# Understanding Equilibrium formula



## Henrik (4 Dec 2008)

Hi there,

I have tried to calculate the percentage of magnesium, calcium and potassium sulfates that need to go into Equilibrium to reach the percentages stated on the website (forgetting about the small Mn anf Fe sulfate amounts). I do not seem to be able to quite figure it out, as the amounts of the different sulfates needed to make 1000g of my equivalent mix (based on providing the given percentages of each element) add up to about 1025g...The logic was such - Equilibrium contains 19.5% K, I get 44.88% K from KSO4, thus I need 434.54g KSO4 to provide 195g K in a 1000g mixture (19.5%), and so on for MgSO4 and CaSO4.

I know that this tiny difference is utterly irrelevant, but I would also like to get my understanding of dry powder usage right (you guys got me interested in the chemistry!). Am I making a mistake here somewhere in the calculations?

Many thanks, Henrik


----------



## plantbrain (4 Dec 2008)

The chemical fertilizer lingo from the USA is archaic. The % is fine, but often they will use things like KO2 for K+ rather than just K+ ppm or %.
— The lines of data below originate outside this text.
/-- A request that waits at a pseudo-channel (R348): its class (0 forced maintenance, 1 SMC, 2 partition, 3 aperture, 4 unforced maintenance), its partition and how
long it has waited in nanoseconds. -/
structure PchReq where
  cls : Fin 5
  part : PartId
  waited : Word32
deriving DecidableEq, Repr


/-- What a shelf controller measures of a BBU (R510, R514): its usable energy and learned capacity in kilojoules, its current in units of 10 mA, its cell temperature, and the
seconds that its precheck has left. -/
structure BbuMeas where
  bbu : BbuId
  energy : BitVec 16
  cap : BitVec 16
  current : BitVec 16
  temp : BitVec 8
  left : BitVec 6
deriving DecidableEq, Repr

/-- What a CDU controller measures (R534): pump speed, coolant supply and return, flow, tank level, and facility water in and out. -/
structure CduMeas where
  cdu : CduId
  pump : BitVec 7
  supply : BitVec 12
  ret : BitVec 12
  flow : BitVec 12
  level : BitVec 7
  facIn : BitVec 12
  facOut : BitVec 12
deriving DecidableEq, Repr

/-- A Redfish resource (R667). -/
inductive RfRes where
  | tank
  | tray (t : TmcId)
  | sensors (w : WaferId)
  | rmc (r : RmcId)
  | tmc (t : TmcId)
  | journal (r : RmcId)
  | switchPort (c : PlaneId) (p : ChipPort)
  | endpointPort (w : WaferId) (p : PortId)
  | shelf (h : ShelfId)
  | supply (h : ShelfId) (m : Fin 6)
  | battery (h : ShelfId) (b : BbuId)
  | cdu (c : CduId)
  | firmware (part : Fin 10) (unit : BitVec 12)
  | eventService
  | taskService
deriving DecidableEq, Repr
Basically, I add about 1/2 K2SO4, 1/3 MgSO4 and the 1/6th left as CaSO4.
You can use calculators to figure out how much ppm those add. Add say 5 grams to every 1 kg for the Fe and about 2 grams for the Mn. 
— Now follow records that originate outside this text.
/-! ## Loads -/

/-- A load runs (R263). -/
def State.loading (s : State) (w : Nat) : Bool := s.rd IMG_STAT_STATE w 0 == 1 || s.rd IMG_STAT_STATE w 0 == 2 || s.rd IMG_STAT_STATE w 0 == 5

/-- IMAGE_LOAD_START (R257, R263). -/
def imageStart (w path : Nat) (s : State) : State :=
  if s.loading w then s.raise w Leaf.imgBusy
  else
    let s1 := ghostExit w s
    let s2 := s1.putLoads w {
      start := s.now, field := s.rd IMG_CTL_FIELD w 0, off := s.reg IMG_SRC_OFF w 0, len := s.reg IMG_LEN w 0, wafer := s.rd IMG_CTL_SCOPE w 0 == 1
      part := s.rd IMG_CTL_PART w 0, autoCue := s.rd IMG_CTL_AUTO_CUE w 0 == 1, path := path }
    (s2.setReg IMG_STAT w 0 0).setReg IMG_FAIL_OFF w 0 0 |>.wr IMG_STAT_STATE w 0 1 |>.wr IMG_STAT_STEP w 0 1

def execImageLoadStart (w : WaferId) (path : PathId) (s : State) : Res := .next (imageStart w path s)

/-- IMAGE_LOAD_ABORT (R263). -/
def execImageLoadAbort (w : WaferId) (s : State) : Res := .next (imgFail w 25 s)

/-- Fail the running load with what a check reports. -/
def failLoad (w : Nat) (e : ImgErr) (s : State) : State :=
  imgFail w e.code (((s.wr IMG_STAT_SECTION w 0 e.sect).wr IMG_STAT_STEP w 0 e.step).setReg IMG_FAIL_OFF w 0 e.off)

/-- The source of a load. -/
def State.source (s : State) (w : Nat) : List Nat := s.loftBytes w (s.getLoads w).field (s.getLoads w).off (s.getLoads w).len

/-- The loft reports an uncorrectable error in part of the source: a line that is poisoned, the line that the decoder now finds bad, or a loft that does not work. -/
def State.sourceBad (s : State) (w : Nat) (bad : Option Nat) (off n : Nat) : Bool :=
  let l := s.getLoads w
  s.loftDead w l.field || !s.loftOn w l.field
    || (linesOf (l.off + off) (min n l.len)).any fun o => s.poisoned w l.field o || (match bad with | some b => b / 64 == o / 64 | none => false)

/-- Show what a load that passed step 7 has read. -/
def showDigest (w : Nat) (img : List Nat) (s : State) : State :=
  forEach (List.range 8) (s.setReg IMG_TAG w 0 (fieldOf img 0xD8 4)) fun i t => t.setReg IMG_DIGEST w i (fieldOf img (0xDC + 4 * i) 4)

/-- IMAGE_CHECK_DONE (R259, R260): steps 1 to 8 and the preconditions of step 9; then the wings of the scope are locked. -/
def imageCheck (w : Nat) (bad : Option Nat) (s0 : State) : State :=
  if s0.rd IMG_STAT_STATE w 0 ≠ 1 then s0
  else
    let l := s0.getLoads w
    let s := match bad with | some b => if l.field < 72 then loftUncorrectable w l.field (b / 64 * 64) 5 noPart s0 else s0 | none => s0
    let img := s.source w
    match earlyChecks w s l img (fun o n => s.sourceBad w bad o n) with
    | some e => failLoad w e s
    | none =>
      let s1 := loftCountRead w l.field l.len (showDigest w img s)
      match formatChecks l img with
      | some e => failLoad w e s1
      | none =>
        let s2 := (s1.wr IMG_OBJECTS_OBJECTS w 0 (imgObjects l.wafer img)).wr IMG_OBJECTS_SECTIONS w 0 (imgSects img).length
        match preChecks w s2 l img with
        | some e => failLoad w e s2
        | none =>
          let s3 := (s2.wr IMG_STAT_STATE w 0 2).wr IMG_STAT_STEP w 0 9
          let s4 := s3.putLoads w { l with digest := sliceOf img 0xDC 32 }
          s4.modCueUnits w fun u => { u with loadLock := some (b2n l.wafer, l.part) }

def execImageCheckDone (w : WaferId) (bad : Option (BitVec 35)) (s : State) : Res := .next (imageCheck w (bad.map BitVec.toNat) s)

/-! ## Expansion -/

/-- The registers that expansion resets (R256). -/
def resetObjs (img : List Nat) (wafer : Bool) (p : Nat) : List StObj :=
  if wafer then
    waferRegs.map (fun r => (r, 0)) ++ allFields.flatMap (fun f => fieldRegs.map fun r => (r, f))
      ++ allParts.flatMap (fun q => partRegs.map (fun r => (r, q)) ++ (List.range 9).map fun i => (PRT_QMASK, q * 9 + i))
  else
    partRegs.map (fun r => (r, p)) ++ (List.range 9).map (fun i => (PRT_QMASK, p * 9 + i))
      ++ allFields.flatMap fun f => if (List.range 4).all (fun k => imgQuad img p (4 * f + k)) then fieldRegs.map fun r => (r, f) else []

/-- Empty the wings copy of a partition's chart. -/
def emptyChart (w p : Nat) (s : State) : State := forEach (s.chartObjs w p) s fun o t => t.setWreg o.1 w o.2 0

/-- Stage a chart. -/
def stageChart (w : Nat) (c : ImgChart) (s : State) : State :=
  forEach c.segs.zipIdx (s.setWreg NET_SEAT_DATA w (seatIdx c.part true 0) c.header) fun x t => t.setWreg NET_SEAT_DATA w (seatIdx c.part false x.2) x.1

/-- The units that a placement covers. -/
def State.placementUnits (s : State) (w : Nat) (a : Placement) : List Nat :=
  (List.range a.count).map fun i => s.unitAt w a.field (a.quad / 2 * 12 + (a.first + i) / 12) (a.quad % 2 * 12 + (a.first + i) % 12)

/-- The instructions a core finds: 3,072 of them, those beyond N_INSTR undefined (R251). -/
def progWords (g : ImgProg) : List Word := (g.code.map (BitVec.ofNat 64)) ++ List.replicate (3072 - g.code.length) 0xFFFFFFFFFFFFFFFF

/-- Write the placements of one field into its new shadow and stage the pointer to it (R251). -/
def stagePrograms (w : Nat) (pl : List Placement) (pg : List ImgProg) (f : Nat) (s : State) : State :=
  let live := s.reg PROG_PTR w f
  let staged := s.wreg PROG_PTR w f
  let new := 1 - live % 2
  let base := s.getShadows (shadowKey w f staged)
  let fresh0 := if staged = live then [] else base.fresh
  let here := pl.filter fun a => a.field == f
  let units := here.flatMap fun a => (s.placementUnits w a).map fun u => (u, a.prog)
  let code := fun (id : Nat) => match pg.find? fun g => g.id == id with | some g => progWords g | none => []
  let placed := units.foldl (fun m x => mput m x.1 (code x.2)) base.placed
  (s.putShadows (shadowKey w f new) { placed := placed, fresh := (units.map fun x => x.1) ++ fresh0.filter fun u => !(units.any fun x => x.1 == u) }).setWreg PROG_PTR w f new

/-- Write a CONST block into its loft (R252); a staged quadrant set says where the region lies. -/
def writeConst (w : Nat) (img : List Nat) (b : ImgBlock) (s : State) : State :=
  let qs := (List.range 4).filter fun k => imgQuad img b.part (4 * b.field + k)
  let bs := sliceOf img (b.at_ + 16) b.len
  forEach (List.range 4) s fun j t =>
    let lo := max b.off (j * quarterSize)
    let hi := min (b.off + b.len) ((j + 1) * quarterSize)
    if lo < hi ∧ j < qs.length then loftWrite w b.field (quarterBase (qs.getD j 0) + (lo - j * quarterSize)) (sliceOf bs (lo - b.off) (hi - lo)) t else t

/-- Everything that expansion writes, in its order (R256, R260). -/
def expand (w : Nat) (l : Load) (img : List Nat) (s : State) : State :=
  let s1 := forEach (resetObjs img l.wafer l.part) s fun o t => t.setWreg o.1 w o.2 (o.1.resetAt o.2)
  let s2 := forEach (if l.wafer then allParts else [l.part]) s1 (emptyChart w)
  let s3 := forEach (imgRecs img) s2 fun x t => match findReg x.off with | some (r, i, _) => t.setWreg r w i x.value | none => t
  let s4 := forEach (imgCharts img) s3 (stageChart w)
  let pl := imgPlacements img
  let s5 := forEach (pl.map fun a => a.field).dedup s4 (stagePrograms w pl (imgProgs img))
  let s6 := if l.wafer then s5.setWreg ID_STRUCT_TAG w 0 (fieldOf img 0xD8 4) else s5
  forEach (imgBlocks img) s6 (writeConst w img)

/-- The digest of the last image expanded into each scope (R265, R291). A wafer image's scope holds every partition's. -/
def noteDigest (w : Nat) (l : Load) (s : State) : State :=
  s.modCueUnits w fun u =>
    if l.wafer then { u with waferDigest := l.digest, partDigest := [] }
    else { u with partDigest := mset [] u.partDigest l.part l.digest }

/-- A load completes (R260). -/
def loadDone (w : Nat) (s : State) : State :=
  let l := s.getLoads w
  let s1 := (s.wr IMG_STAT_STATE w 0 3).modCueUnits w fun u => { u with loadLock := none }
  let s2 := (noteDigest w l s1).wrSat IMG_ELAPSED_US w 0 ((s.now - l.start + 999) / 1000)
  leaveWaiting w (s2.raise w Leaf.imgDone)

/-! ## Pushes -/

/-- The active host field's code on a wafer. -/
def State.hostField (s : State) (w : Nat) : Nat := 82 + s.rd NET_SELF_HOST_FIELD w 0

/-- A slot is a member of the act the wafer stamps (NET_MEMBERS_LO, NET_MEMBERS_HI). -/
def State.inAct (s : State) (w slot : Nat) : Bool :=
  if slot < 32 then bitAt (s.reg NET_MEMBERS_LO w 0) slot else bitAt (s.reg NET_MEMBERS_HI w 0) (slot - 32)

/-- Slots that a mask names. -/
def slotsOf (mask : Nat) : List Nat := allWafers.filter fun n => bitAt mask n

/-- The packets of a push that the SMC has still to send to a slot, and those not yet acknowledged (R258). -/
def isPush (slot : Nat) (p : Packet) : Bool := p.typ == 6 && addrSlot p.dest == slot
def State.pushLeft (s : State) (w slot : Nat) : Bool :=
  let hf := s.hostField w
  (mget [] (s.getInjects (niKey w hf)).queues noPart).any (isPush slot)
    || (let st := s.getSends (sendKey w hf (slot + 64 * (s.getPushes w).dstField) 2 noPart)
        st.waiting.any (isPush slot) || st.unacked.any fun u => isPush slot u.pkt)

/-- End a push: what is not complete is failed (R258, R273). -/
def endPush (w failed : Nat) (s : State) : State :=
  let f := s.reg IMG_PUSH_FAILED w 0 ||| failed
  (((s.setReg IMG_PUSH_FAILED w 0 f).wr IMG_PUSH_STAT_STATE w 0 (if f = 0 then 2 else 3)).putPushes w {}).raise w Leaf.pushDone

/-- Stop sending: the packets of a push that have not left are withdrawn. -/
def withdrawPush (w : Nat) (s : State) : State :=
  let hf := s.hostField w
  let k := niKey w hf
  let inj := s.getInjects k
  s.putInjects k { inj with queues := mset [] inj.queues noPart ((mget [] inj.queues noPart).filter fun p => p.typ ≠ 6) }

/-- PUSH_START (R258, R273): each line of the source is read once and goes to every destination; an uncorrectable line stops the push (R350). -/
def pushStart (w : Nat) (bad : Option Nat) (s : State) : State :=
  if s.rd IMG_PUSH_STAT_STATE w 0 = 1 then s
  else
    let asked := s.reg IMG_PUSH_DST w 0 &&& notBits 36 (2 ^ w)
    let live := (slotsOf asked).filter fun n => s.inAct w n
    let failed := asked &&& notBits 36 (live.foldl (fun m n => m + 2 ^ n) 0)
    let f := s.rd IMG_CTL_FIELD w 0
    let src := s.reg IMG_SRC_OFF w 0
    let len := s.reg IMG_LEN w 0
    let df := s.rd IMG_PUSH_CTL_DST_FIELD w 0
    let d := s.reg IMG_PUSH_OFF w 0
    let s1 := ghostExit w s
    let s2 := match bad with | some b => loftUncorrectable w f (b / 64 * 64) 5 noPart s1 | none => s1
    let stop := if s2.loftDead w f ∨ s2.loftOn w f = false then some src else (linesOf src len).find? fun o => s2.poisoned w f o
    let n := match stop with | some o => o - src | none => len
    let bs := s2.loftBytes w f src n
    let hf := s2.hostField w
    let s3 := (loftCountRead w f n s2).putPushes w { left := asked, field := f, src := src, len := len, dstField := df, dstOff := d }
    let s4 := (s3.wr IMG_PUSH_STAT_STATE w 0 1).setReg IMG_PUSH_FAILED w 0 failed
    let s5 := forEach live s4 fun m t =>
      if n = 0 then t
      else forEach (segmentMsg { typ := 6, cls := 2, dest := physAddr m df 601, src := physAddr w hf 0, spart := noPart, addr := d } bs) t (enqueue w hf)
    match stop with
    | some _ => endPush w asked s5
    | none => s5

def execPushStart (w : WaferId) (bad : Option (BitVec 35)) (s : State) : Res := .next (pushStart w (bad.map BitVec.toNat) s)

/-- PUSH_ABORT (R273). -/
def pushAbort (w : Nat) (s : State) : State :=
  if s.rd IMG_PUSH_STAT_STATE w 0 ≠ 1 then s
  else
    let left := (slotsOf (s.getPushes w).left).foldl (fun m n => if s.pushLeft w n then m + 2 ^ n else m) 0
    endPush w left (withdrawPush w s)

def execPushAbort (w : WaferId) (s : State) : Res := .next (pushAbort w s)

/-- PUSH_DONE (R258): every packet of the push is acknowledged, or its destination has failed. -/
def pushDone (w : Nat) (s : State) : State :=
  if s.rd IMG_PUSH_STAT_STATE w 0 ≠ 1 || (slotsOf (s.getPushes w).left).any (fun n => s.pushLeft w n) then s else endPush w 0 s

def execPushDone (w : WaferId) (s : State) : Res := .next (pushDone w s)

end Sys2Proof.Machine
end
Be careful.............many calculators do not include the water in the salts, salts absorb water very well and "cake", turning into bricks. Epsom salt is MgSO4 * 7 H2O, the seven H2O's clearly can make a large difference..........

We use this as buffer for higher K+ and for Mg and lesser for Ca.
So the actually amounts are not that critical, rather, it's used to bump them up and provide non limiting values for GH and K+.

You can store the GH booster with Rice to remove the moisture or a silica gel dessicant etc.

Regards, 
Tom Barr


----------